Records supplied: Begin
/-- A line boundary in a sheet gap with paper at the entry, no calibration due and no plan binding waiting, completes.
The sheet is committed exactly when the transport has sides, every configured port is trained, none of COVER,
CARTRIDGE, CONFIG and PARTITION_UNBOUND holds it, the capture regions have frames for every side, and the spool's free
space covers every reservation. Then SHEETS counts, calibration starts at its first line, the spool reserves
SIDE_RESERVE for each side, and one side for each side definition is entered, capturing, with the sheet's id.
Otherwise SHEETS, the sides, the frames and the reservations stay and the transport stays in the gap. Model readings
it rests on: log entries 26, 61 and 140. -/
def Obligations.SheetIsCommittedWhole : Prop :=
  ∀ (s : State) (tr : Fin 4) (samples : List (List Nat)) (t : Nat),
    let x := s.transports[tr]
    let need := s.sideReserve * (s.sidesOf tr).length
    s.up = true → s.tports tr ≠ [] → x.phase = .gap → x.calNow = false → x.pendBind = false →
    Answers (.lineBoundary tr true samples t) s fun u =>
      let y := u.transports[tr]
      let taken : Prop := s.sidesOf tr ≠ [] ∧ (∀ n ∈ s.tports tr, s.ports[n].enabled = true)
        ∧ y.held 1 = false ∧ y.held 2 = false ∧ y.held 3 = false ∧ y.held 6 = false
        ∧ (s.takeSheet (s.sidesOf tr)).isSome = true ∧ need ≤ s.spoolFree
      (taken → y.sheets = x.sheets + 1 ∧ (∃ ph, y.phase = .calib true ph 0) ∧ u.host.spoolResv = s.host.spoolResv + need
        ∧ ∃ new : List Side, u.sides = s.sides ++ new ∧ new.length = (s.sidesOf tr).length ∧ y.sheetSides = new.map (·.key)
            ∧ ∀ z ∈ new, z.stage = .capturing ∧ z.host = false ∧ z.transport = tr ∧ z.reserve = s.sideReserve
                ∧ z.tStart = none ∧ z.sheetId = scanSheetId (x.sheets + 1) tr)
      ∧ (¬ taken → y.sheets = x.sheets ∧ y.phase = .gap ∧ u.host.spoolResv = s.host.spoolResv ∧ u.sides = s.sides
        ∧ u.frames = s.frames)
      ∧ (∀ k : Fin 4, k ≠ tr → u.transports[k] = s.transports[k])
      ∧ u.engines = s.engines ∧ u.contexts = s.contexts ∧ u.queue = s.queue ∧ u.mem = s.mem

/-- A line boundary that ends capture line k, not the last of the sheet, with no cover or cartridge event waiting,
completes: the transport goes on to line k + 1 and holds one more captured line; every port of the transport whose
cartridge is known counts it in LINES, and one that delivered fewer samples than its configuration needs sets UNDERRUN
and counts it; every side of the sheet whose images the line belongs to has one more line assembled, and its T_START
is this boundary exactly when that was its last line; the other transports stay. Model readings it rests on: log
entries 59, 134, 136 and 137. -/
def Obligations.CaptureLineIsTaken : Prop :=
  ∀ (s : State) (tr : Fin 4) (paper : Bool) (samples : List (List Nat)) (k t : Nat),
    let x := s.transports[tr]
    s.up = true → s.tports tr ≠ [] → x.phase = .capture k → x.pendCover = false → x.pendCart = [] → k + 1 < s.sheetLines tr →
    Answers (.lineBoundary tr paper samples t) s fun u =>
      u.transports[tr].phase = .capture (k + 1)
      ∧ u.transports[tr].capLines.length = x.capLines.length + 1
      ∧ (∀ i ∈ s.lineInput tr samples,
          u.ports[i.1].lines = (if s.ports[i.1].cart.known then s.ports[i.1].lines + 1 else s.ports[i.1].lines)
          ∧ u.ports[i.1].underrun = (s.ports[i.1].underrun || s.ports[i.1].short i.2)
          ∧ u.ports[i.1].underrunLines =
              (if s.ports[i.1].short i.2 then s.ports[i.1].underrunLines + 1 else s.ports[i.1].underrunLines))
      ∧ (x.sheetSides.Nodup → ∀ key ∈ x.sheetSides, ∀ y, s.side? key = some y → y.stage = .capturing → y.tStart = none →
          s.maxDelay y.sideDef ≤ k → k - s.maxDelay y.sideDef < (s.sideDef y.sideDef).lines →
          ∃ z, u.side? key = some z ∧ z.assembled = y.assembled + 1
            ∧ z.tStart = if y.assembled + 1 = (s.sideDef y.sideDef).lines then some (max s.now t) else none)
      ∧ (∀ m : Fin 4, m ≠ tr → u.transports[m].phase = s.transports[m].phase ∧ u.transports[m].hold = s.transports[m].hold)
Records supplied: End
Records supplied: Begin
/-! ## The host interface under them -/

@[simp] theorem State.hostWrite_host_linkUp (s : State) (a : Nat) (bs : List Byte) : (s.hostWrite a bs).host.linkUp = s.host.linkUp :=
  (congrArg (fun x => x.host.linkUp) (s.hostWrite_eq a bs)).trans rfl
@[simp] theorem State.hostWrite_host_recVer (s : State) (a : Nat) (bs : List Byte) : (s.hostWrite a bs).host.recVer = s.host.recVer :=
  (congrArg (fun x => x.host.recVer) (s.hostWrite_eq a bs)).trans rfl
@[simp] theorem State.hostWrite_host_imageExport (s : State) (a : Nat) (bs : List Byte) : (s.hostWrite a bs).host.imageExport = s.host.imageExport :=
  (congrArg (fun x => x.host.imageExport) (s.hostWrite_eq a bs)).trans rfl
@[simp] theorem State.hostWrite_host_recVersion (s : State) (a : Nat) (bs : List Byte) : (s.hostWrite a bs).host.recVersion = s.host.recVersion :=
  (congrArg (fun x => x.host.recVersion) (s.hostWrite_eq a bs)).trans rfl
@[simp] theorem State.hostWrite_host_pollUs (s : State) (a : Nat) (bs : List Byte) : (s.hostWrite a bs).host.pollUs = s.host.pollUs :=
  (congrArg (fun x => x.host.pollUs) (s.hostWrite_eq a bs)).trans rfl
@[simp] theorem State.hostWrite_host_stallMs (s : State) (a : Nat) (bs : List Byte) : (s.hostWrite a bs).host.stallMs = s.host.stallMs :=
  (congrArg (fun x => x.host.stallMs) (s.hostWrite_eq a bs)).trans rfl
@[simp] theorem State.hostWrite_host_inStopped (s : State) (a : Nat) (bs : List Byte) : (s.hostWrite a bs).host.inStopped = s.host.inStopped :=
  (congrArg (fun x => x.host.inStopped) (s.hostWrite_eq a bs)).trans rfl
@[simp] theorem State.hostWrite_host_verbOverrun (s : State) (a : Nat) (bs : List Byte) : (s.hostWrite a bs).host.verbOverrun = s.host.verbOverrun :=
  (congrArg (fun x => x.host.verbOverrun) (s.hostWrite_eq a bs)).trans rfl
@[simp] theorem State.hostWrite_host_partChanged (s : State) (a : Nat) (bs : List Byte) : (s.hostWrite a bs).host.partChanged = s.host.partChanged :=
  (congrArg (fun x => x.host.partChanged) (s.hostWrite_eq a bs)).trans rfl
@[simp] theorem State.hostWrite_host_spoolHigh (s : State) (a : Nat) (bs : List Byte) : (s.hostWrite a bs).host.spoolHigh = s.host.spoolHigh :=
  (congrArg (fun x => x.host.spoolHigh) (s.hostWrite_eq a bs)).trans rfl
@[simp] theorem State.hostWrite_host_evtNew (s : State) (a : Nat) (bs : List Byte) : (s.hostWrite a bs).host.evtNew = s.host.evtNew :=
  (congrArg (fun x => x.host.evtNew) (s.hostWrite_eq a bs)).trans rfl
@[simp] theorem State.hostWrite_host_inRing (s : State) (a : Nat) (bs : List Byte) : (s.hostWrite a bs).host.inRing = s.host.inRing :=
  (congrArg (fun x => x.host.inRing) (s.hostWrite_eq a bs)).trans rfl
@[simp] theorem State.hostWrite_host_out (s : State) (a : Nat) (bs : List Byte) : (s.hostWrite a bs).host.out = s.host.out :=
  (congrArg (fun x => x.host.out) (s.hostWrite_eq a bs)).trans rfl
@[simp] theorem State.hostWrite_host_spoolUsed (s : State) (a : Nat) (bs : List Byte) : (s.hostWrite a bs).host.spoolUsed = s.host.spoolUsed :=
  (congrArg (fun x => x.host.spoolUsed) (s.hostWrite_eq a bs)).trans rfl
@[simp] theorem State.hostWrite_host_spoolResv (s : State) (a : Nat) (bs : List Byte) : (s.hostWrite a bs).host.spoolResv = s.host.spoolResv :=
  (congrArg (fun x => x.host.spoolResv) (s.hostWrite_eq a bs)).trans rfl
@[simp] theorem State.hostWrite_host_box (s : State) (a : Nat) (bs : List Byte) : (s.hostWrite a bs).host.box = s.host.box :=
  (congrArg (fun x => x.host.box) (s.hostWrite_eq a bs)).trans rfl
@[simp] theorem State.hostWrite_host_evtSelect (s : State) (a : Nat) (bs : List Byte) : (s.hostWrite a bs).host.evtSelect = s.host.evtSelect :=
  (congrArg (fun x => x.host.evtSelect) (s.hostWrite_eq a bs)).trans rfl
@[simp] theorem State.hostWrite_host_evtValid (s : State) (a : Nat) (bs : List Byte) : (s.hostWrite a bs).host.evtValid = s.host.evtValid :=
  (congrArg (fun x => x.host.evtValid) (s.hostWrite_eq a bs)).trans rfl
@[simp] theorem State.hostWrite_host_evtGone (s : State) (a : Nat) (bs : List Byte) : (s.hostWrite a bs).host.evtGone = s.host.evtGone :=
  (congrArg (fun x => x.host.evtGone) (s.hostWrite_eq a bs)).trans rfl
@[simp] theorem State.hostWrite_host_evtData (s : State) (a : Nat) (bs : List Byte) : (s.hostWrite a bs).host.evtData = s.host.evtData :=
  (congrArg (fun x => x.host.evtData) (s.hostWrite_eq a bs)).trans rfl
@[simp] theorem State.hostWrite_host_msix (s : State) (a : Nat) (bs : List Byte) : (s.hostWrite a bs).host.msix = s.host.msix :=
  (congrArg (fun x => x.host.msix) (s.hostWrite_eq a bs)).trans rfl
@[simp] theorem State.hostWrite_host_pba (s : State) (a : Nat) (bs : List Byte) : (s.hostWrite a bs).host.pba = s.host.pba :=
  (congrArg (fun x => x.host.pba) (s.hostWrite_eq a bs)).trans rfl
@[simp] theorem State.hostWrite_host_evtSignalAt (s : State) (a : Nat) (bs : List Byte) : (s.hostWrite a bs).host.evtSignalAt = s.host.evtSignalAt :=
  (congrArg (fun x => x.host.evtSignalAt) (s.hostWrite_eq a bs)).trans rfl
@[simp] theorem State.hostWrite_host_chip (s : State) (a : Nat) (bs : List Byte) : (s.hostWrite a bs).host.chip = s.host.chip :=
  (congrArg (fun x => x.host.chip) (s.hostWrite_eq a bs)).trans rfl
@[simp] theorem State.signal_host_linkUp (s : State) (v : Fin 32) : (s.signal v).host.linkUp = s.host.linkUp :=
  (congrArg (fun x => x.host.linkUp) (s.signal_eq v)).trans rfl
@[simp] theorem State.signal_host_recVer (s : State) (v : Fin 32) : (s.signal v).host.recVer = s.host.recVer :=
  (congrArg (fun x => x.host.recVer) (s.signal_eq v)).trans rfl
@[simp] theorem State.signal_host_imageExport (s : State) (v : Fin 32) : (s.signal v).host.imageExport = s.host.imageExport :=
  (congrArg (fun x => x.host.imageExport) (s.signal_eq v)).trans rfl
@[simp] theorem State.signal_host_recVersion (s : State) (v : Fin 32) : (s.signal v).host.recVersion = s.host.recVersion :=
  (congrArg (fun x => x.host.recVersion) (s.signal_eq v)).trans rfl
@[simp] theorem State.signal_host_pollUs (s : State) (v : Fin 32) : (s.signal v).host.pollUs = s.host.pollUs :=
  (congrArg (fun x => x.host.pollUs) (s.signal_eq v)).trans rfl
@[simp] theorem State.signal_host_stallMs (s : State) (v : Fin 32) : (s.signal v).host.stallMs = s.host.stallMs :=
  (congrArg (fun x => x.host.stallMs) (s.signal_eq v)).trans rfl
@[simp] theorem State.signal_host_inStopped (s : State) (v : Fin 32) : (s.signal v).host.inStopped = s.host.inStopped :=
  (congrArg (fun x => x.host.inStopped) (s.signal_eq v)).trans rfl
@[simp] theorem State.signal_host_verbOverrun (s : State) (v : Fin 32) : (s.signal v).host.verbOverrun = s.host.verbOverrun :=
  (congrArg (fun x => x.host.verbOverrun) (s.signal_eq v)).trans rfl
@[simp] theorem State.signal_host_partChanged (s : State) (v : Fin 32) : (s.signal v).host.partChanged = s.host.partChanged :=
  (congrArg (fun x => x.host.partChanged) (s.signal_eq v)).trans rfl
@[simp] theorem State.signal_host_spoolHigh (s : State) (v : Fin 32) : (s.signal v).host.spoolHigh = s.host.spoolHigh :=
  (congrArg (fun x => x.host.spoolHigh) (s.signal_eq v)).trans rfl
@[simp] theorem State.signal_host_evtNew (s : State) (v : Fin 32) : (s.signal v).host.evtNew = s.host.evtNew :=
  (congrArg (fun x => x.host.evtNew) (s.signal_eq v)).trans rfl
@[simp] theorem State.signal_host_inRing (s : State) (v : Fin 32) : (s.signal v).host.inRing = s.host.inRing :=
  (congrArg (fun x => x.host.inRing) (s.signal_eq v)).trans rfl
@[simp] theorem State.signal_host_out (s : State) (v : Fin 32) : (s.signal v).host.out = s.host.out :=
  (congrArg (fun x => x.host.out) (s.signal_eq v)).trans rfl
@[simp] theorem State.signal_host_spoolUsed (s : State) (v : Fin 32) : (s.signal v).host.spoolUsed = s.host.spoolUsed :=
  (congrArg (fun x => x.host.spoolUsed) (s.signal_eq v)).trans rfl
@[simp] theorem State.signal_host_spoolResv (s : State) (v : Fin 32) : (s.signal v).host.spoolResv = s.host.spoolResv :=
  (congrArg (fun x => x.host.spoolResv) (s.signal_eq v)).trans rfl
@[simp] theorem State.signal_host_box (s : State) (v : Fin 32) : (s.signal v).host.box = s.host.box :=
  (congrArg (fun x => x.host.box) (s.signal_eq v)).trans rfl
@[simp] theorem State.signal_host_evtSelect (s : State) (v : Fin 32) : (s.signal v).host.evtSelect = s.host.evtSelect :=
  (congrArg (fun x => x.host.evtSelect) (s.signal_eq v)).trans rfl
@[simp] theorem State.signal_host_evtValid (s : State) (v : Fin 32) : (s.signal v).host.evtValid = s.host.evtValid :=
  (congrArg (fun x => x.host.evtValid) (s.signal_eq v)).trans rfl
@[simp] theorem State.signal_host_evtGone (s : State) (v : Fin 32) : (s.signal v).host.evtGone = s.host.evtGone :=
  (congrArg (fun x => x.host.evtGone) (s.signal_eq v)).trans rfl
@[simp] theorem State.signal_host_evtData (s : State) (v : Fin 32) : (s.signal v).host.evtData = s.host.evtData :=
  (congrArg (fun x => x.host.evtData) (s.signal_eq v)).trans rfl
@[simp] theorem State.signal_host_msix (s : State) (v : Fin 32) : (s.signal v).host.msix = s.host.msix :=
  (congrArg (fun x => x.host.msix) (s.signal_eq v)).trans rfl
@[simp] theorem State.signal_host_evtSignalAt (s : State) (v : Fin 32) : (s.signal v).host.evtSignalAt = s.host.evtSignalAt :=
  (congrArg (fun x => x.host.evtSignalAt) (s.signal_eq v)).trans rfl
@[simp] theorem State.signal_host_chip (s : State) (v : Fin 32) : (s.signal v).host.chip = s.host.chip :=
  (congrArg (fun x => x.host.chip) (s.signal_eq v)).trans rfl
Records supplied: End
Records supplied: Begin
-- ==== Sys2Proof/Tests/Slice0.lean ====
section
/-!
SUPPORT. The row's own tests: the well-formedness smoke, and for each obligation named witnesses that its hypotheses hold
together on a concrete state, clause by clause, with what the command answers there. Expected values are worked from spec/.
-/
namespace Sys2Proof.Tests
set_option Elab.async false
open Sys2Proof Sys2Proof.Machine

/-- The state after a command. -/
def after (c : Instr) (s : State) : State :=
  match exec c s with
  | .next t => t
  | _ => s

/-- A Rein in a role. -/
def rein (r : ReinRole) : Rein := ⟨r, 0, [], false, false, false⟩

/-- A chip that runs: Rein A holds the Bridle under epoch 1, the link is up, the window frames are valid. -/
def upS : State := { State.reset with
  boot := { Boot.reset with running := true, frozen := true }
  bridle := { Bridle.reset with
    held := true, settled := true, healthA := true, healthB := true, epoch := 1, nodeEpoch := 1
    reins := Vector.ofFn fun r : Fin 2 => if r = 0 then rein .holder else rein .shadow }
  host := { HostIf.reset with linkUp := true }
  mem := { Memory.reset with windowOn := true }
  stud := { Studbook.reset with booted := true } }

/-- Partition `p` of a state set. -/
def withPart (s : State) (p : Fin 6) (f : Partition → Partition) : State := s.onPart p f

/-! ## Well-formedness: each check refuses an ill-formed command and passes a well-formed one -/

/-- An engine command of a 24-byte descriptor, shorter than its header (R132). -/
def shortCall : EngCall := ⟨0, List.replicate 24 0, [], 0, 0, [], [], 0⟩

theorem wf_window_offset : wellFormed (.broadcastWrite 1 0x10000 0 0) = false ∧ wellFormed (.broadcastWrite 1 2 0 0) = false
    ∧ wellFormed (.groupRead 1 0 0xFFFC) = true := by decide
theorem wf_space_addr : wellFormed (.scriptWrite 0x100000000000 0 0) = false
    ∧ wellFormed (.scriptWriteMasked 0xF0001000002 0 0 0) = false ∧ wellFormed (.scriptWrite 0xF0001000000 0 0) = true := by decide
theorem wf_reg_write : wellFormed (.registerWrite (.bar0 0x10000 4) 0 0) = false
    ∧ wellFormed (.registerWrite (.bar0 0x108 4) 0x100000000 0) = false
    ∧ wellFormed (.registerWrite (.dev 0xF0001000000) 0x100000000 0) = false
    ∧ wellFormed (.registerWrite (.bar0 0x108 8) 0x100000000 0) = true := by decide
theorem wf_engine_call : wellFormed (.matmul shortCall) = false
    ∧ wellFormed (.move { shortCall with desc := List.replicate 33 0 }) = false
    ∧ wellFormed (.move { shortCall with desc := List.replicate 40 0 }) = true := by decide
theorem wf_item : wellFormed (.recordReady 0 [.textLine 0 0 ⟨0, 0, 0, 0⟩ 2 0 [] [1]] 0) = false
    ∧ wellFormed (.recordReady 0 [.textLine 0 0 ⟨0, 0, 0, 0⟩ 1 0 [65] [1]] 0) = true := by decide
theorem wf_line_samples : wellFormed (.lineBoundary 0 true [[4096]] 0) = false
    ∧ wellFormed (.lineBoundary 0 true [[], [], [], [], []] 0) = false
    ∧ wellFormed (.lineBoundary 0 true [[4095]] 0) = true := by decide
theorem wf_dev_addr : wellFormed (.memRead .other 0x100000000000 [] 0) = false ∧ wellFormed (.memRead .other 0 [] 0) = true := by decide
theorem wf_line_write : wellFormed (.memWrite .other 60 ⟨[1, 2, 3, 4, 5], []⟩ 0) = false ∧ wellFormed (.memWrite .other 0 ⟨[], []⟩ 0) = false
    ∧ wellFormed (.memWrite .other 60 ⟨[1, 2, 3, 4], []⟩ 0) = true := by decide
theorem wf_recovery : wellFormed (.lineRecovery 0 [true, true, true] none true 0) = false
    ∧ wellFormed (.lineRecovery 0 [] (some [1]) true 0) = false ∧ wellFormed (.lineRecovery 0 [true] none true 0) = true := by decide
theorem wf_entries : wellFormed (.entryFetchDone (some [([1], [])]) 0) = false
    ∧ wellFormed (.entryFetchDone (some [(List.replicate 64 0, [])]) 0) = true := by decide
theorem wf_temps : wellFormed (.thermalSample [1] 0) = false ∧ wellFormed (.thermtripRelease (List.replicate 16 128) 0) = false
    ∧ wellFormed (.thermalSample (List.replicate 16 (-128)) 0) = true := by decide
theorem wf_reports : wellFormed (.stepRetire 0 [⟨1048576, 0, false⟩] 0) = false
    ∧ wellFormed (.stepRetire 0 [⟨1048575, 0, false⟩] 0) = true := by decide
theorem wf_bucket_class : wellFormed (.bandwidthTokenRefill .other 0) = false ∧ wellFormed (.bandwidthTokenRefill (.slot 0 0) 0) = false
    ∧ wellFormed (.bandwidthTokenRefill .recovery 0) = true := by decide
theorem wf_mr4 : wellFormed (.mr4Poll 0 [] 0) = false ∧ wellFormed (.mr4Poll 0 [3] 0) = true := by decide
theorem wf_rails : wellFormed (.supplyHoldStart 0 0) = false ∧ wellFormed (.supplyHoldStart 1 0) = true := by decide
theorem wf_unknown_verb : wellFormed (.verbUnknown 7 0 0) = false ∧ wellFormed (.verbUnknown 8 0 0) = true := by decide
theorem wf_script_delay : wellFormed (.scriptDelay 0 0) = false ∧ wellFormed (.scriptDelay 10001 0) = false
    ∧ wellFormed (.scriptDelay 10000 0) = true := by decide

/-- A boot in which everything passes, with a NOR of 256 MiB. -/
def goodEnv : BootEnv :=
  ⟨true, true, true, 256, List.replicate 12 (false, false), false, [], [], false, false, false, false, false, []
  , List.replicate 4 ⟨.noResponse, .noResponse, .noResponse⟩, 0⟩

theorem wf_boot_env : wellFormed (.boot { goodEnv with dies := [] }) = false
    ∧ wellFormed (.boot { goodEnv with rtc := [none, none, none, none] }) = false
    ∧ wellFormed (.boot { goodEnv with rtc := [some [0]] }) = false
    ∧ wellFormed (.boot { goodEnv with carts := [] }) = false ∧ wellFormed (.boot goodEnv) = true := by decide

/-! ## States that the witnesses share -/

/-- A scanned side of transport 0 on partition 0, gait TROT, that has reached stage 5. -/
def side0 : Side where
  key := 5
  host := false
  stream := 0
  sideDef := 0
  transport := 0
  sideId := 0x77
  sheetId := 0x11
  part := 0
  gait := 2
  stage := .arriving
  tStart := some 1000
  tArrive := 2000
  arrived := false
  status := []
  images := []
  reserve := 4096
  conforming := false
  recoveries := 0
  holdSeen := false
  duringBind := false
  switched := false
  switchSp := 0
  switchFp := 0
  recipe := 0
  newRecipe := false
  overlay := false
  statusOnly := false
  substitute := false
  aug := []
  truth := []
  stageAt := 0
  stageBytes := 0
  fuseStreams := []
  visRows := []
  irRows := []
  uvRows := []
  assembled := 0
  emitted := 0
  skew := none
Records supplied: End
- Task prompt
Give back, word for word, only the lines above from the line holding "binding waiting, completes." to the line holding "completes: the transport", both included.

- Finished task
/-- A line boundary in a sheet gap with paper at the entry, no calibration due and no plan binding waiting, completes.
The sheet is committed exactly when the transport has sides, every configured port is trained, none of COVER,
CARTRIDGE, CONFIG and PARTITION_UNBOUND holds it, the capture regions have frames for every side, and the spool's free
space covers every reservation. Then SHEETS counts, calibration starts at its first line, the spool reserves
SIDE_RESERVE for each side, and one side for each side definition is entered, capturing, with the sheet's id.
Otherwise SHEETS, the sides, the frames and the reservations stay and the transport stays in the gap. Model readings
it rests on: log entries 26, 61 and 140. -/
def Obligations.SheetIsCommittedWhole : Prop :=
  ∀ (s : State) (tr : Fin 4) (samples : List (List Nat)) (t : Nat),
    let x := s.transports[tr]
    let need := s.sideReserve * (s.sidesOf tr).length
    s.up = true → s.tports tr ≠ [] → x.phase = .gap → x.calNow = false → x.pendBind = false →
    Answers (.lineBoundary tr true samples t) s fun u =>
      let y := u.transports[tr]
      let taken : Prop := s.sidesOf tr ≠ [] ∧ (∀ n ∈ s.tports tr, s.ports[n].enabled = true)
        ∧ y.held 1 = false ∧ y.held 2 = false ∧ y.held 3 = false ∧ y.held 6 = false
        ∧ (s.takeSheet (s.sidesOf tr)).isSome = true ∧ need ≤ s.spoolFree
      (taken → y.sheets = x.sheets + 1 ∧ (∃ ph, y.phase = .calib true ph 0) ∧ u.host.spoolResv = s.host.spoolResv + need
        ∧ ∃ new : List Side, u.sides = s.sides ++ new ∧ new.length = (s.sidesOf tr).length ∧ y.sheetSides = new.map (·.key)
            ∧ ∀ z ∈ new, z.stage = .capturing ∧ z.host = false ∧ z.transport = tr ∧ z.reserve = s.sideReserve
                ∧ z.tStart = none ∧ z.sheetId = scanSheetId (x.sheets + 1) tr)
      ∧ (¬ taken → y.sheets = x.sheets ∧ y.phase = .gap ∧ u.host.spoolResv = s.host.spoolResv ∧ u.sides = s.sides
        ∧ u.frames = s.frames)
      ∧ (∀ k : Fin 4, k ≠ tr → u.transports[k] = s.transports[k])
      ∧ u.engines = s.engines ∧ u.contexts = s.contexts ∧ u.queue = s.queue ∧ u.mem = s.mem

/-- A line boundary that ends capture line k, not the last of the sheet, with no cover or cartridge event waiting,
completes: the transport goes on to line k + 1 and holds one more captured line; every port of the transport whose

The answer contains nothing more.